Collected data

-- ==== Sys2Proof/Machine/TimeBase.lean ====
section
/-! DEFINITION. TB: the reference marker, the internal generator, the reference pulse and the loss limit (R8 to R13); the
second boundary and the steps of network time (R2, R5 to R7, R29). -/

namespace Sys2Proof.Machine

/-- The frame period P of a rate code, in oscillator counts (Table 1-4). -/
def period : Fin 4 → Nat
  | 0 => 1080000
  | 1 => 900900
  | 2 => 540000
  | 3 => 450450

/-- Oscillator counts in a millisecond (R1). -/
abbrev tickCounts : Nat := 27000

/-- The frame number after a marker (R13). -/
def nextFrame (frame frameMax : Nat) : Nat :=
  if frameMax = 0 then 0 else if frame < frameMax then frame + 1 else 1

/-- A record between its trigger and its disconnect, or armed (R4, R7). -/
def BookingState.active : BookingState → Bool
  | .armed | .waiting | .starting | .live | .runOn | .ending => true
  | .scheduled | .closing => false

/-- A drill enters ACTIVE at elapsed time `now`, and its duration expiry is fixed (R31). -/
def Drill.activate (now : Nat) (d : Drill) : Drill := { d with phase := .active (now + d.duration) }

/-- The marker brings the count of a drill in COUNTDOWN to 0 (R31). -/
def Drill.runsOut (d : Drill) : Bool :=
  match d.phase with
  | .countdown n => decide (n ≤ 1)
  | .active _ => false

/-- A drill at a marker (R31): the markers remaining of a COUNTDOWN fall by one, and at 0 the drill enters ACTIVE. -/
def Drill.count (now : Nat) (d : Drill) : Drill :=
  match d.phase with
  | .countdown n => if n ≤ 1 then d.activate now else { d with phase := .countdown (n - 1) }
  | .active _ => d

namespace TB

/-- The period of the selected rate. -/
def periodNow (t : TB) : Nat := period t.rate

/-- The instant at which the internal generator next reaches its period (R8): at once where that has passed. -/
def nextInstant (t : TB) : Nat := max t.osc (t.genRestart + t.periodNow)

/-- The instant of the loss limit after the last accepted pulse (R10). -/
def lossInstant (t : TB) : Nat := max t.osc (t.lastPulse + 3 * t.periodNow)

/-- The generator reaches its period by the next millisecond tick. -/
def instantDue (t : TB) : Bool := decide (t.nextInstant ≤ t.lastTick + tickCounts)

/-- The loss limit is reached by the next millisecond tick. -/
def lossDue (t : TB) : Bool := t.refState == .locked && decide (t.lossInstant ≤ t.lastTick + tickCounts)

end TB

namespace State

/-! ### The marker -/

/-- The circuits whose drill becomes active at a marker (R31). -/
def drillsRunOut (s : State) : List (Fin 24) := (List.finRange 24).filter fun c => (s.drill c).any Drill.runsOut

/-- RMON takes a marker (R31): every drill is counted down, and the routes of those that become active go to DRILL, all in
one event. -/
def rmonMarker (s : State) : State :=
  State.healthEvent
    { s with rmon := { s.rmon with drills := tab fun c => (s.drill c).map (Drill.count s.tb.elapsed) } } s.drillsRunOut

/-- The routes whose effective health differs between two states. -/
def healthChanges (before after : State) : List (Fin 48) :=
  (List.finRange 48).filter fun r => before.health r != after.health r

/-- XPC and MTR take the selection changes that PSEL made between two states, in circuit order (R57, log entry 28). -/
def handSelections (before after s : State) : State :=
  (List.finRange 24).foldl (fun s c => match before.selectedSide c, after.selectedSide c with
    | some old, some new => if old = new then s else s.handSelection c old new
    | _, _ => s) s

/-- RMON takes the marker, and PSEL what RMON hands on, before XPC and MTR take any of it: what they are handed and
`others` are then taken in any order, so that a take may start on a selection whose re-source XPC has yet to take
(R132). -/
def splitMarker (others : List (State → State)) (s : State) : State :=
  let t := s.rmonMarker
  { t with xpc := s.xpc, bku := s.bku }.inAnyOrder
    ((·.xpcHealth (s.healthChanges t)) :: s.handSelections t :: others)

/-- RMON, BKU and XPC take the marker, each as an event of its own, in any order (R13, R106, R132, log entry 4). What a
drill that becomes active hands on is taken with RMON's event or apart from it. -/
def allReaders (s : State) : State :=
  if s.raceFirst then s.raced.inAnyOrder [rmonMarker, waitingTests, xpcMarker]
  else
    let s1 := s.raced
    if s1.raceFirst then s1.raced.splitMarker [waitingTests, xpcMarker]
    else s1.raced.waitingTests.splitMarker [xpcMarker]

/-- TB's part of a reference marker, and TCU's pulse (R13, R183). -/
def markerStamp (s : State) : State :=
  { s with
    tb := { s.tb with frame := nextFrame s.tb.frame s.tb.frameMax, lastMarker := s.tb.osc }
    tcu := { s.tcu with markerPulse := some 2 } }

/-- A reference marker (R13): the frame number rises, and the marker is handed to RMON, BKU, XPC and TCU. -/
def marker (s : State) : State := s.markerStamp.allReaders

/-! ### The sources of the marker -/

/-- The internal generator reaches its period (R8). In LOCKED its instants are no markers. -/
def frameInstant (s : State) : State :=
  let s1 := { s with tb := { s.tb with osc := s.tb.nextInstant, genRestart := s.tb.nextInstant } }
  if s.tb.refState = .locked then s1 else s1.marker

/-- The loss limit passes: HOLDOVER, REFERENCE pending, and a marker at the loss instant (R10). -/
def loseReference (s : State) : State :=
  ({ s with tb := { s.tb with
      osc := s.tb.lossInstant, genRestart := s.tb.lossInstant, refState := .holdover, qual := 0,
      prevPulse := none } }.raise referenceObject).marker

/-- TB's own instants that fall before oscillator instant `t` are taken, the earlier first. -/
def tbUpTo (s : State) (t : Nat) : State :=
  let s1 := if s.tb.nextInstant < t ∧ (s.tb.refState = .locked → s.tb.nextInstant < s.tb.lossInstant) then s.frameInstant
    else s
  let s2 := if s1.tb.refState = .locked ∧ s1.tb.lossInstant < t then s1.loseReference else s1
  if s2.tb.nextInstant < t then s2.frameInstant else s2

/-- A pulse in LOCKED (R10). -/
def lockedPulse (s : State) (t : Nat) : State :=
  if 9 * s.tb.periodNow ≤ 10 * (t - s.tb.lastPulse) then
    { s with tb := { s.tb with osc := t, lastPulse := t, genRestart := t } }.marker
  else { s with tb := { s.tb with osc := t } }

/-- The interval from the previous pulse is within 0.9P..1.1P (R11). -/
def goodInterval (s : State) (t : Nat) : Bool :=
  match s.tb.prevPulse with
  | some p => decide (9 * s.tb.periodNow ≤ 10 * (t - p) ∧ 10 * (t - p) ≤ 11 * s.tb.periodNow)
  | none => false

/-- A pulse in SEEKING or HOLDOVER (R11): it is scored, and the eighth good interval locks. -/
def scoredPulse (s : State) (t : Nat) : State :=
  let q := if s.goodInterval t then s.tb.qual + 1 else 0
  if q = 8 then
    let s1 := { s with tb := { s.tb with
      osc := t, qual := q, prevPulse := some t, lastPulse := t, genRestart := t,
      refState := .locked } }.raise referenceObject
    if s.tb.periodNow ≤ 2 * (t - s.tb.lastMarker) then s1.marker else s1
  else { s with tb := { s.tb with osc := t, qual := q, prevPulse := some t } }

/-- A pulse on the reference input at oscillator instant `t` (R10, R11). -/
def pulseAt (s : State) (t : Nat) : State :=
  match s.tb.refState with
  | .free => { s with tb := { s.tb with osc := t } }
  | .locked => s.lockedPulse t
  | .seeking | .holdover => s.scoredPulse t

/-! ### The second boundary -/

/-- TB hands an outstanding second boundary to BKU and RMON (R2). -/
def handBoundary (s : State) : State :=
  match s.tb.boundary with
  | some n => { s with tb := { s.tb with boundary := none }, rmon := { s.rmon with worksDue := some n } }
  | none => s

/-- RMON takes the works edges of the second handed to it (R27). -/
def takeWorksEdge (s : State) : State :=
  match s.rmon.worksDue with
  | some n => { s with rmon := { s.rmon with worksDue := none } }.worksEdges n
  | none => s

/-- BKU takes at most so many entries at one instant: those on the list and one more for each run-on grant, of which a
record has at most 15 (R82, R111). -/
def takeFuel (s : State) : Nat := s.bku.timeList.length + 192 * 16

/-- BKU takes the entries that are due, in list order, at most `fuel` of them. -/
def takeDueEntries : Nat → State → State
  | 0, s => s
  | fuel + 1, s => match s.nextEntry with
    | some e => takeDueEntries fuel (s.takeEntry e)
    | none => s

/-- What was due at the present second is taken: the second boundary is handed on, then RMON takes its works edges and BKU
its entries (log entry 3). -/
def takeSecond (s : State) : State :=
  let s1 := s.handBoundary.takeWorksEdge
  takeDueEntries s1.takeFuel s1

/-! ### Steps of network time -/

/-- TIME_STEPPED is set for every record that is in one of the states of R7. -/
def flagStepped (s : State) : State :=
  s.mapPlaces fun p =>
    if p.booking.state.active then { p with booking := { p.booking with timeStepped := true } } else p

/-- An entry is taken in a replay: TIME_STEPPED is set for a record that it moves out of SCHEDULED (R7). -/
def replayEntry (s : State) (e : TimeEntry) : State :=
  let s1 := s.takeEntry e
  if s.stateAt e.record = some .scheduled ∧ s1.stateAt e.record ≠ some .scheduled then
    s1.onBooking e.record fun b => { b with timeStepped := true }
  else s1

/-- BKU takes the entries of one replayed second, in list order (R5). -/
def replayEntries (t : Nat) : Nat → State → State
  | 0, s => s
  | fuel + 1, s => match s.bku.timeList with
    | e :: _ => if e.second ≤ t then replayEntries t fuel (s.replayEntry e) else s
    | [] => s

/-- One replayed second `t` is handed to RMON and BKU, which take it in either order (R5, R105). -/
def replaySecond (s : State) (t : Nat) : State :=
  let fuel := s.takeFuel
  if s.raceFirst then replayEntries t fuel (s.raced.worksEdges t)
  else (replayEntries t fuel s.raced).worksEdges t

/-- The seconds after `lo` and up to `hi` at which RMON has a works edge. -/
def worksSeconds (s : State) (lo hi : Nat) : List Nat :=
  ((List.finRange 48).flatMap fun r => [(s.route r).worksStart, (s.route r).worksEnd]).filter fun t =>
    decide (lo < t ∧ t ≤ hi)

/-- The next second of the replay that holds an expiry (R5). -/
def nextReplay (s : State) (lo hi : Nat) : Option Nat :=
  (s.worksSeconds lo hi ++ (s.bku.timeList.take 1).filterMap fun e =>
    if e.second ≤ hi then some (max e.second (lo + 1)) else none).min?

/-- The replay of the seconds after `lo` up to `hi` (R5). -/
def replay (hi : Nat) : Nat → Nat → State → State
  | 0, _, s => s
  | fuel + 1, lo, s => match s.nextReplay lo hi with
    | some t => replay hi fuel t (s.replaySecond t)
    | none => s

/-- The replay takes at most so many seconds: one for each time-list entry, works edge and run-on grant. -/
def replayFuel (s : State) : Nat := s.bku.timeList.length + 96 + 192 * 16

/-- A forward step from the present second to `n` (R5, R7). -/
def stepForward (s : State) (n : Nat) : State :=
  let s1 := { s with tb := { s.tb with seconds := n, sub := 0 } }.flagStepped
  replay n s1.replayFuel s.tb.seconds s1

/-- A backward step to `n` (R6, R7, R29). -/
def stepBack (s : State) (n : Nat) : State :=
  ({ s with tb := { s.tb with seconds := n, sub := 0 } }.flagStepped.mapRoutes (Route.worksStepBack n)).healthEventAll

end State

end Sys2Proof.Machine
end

- YOUR TASK -
Your response should hold the lines from the first line of the entries above through the line with "has passed. -/", each retyped exactly, and nothing else.

- YOUR RESPONSE -
-- ==== Sys2Proof/Machine/TimeBase.lean ====
section
/-! DEFINITION. TB: the reference marker, the internal generator, the reference pulse and the loss limit (R8 to R13); the
second boundary and the steps of network time (R2, R5 to R7, R29). -/

namespace Sys2Proof.Machine

/-- The frame period P of a rate code, in oscillator counts (Table 1-4). -/
def period : Fin 4 → Nat
  | 0 => 1080000
  | 1 => 900900
  | 2 => 540000
  | 3 => 450450

/-- Oscillator counts in a millisecond (R1). -/
abbrev tickCounts : Nat := 27000

/-- The frame number after a marker (R13). -/
def nextFrame (frame frameMax : Nat) : Nat :=
  if frameMax = 0 then 0 else if frame < frameMax then frame + 1 else 1

/-- A record between its trigger and its disconnect, or armed (R4, R7). -/
def BookingState.active : BookingState → Bool
  | .armed | .waiting | .starting | .live | .runOn | .ending => true
  | .scheduled | .closing => false

/-- A drill enters ACTIVE at elapsed time `now`, and its duration expiry is fixed (R31). -/
def Drill.activate (now : Nat) (d : Drill) : Drill := { d with phase := .active (now + d.duration) }

/-- The marker brings the count of a drill in COUNTDOWN to 0 (R31). -/
def Drill.runsOut (d : Drill) : Bool :=
  match d.phase with
  | .countdown n => decide (n ≤ 1)
  | .active _ => false

/-- A drill at a marker (R31): the markers remaining of a COUNTDOWN fall by one, and at 0 the drill enters ACTIVE. -/
def Drill.count (now : Nat) (d : Drill) : Drill :=
  match d.phase with
  | .countdown n => if n ≤ 1 then d.activate now else { d with phase := .countdown (n - 1) }
  | .active _ => d

namespace TB

/-- The period of the selected rate. -/
def periodNow (t : TB) : Nat := period t.rate

/-- The instant at which the internal generator next reaches its period (R8): at once where that has passed. -/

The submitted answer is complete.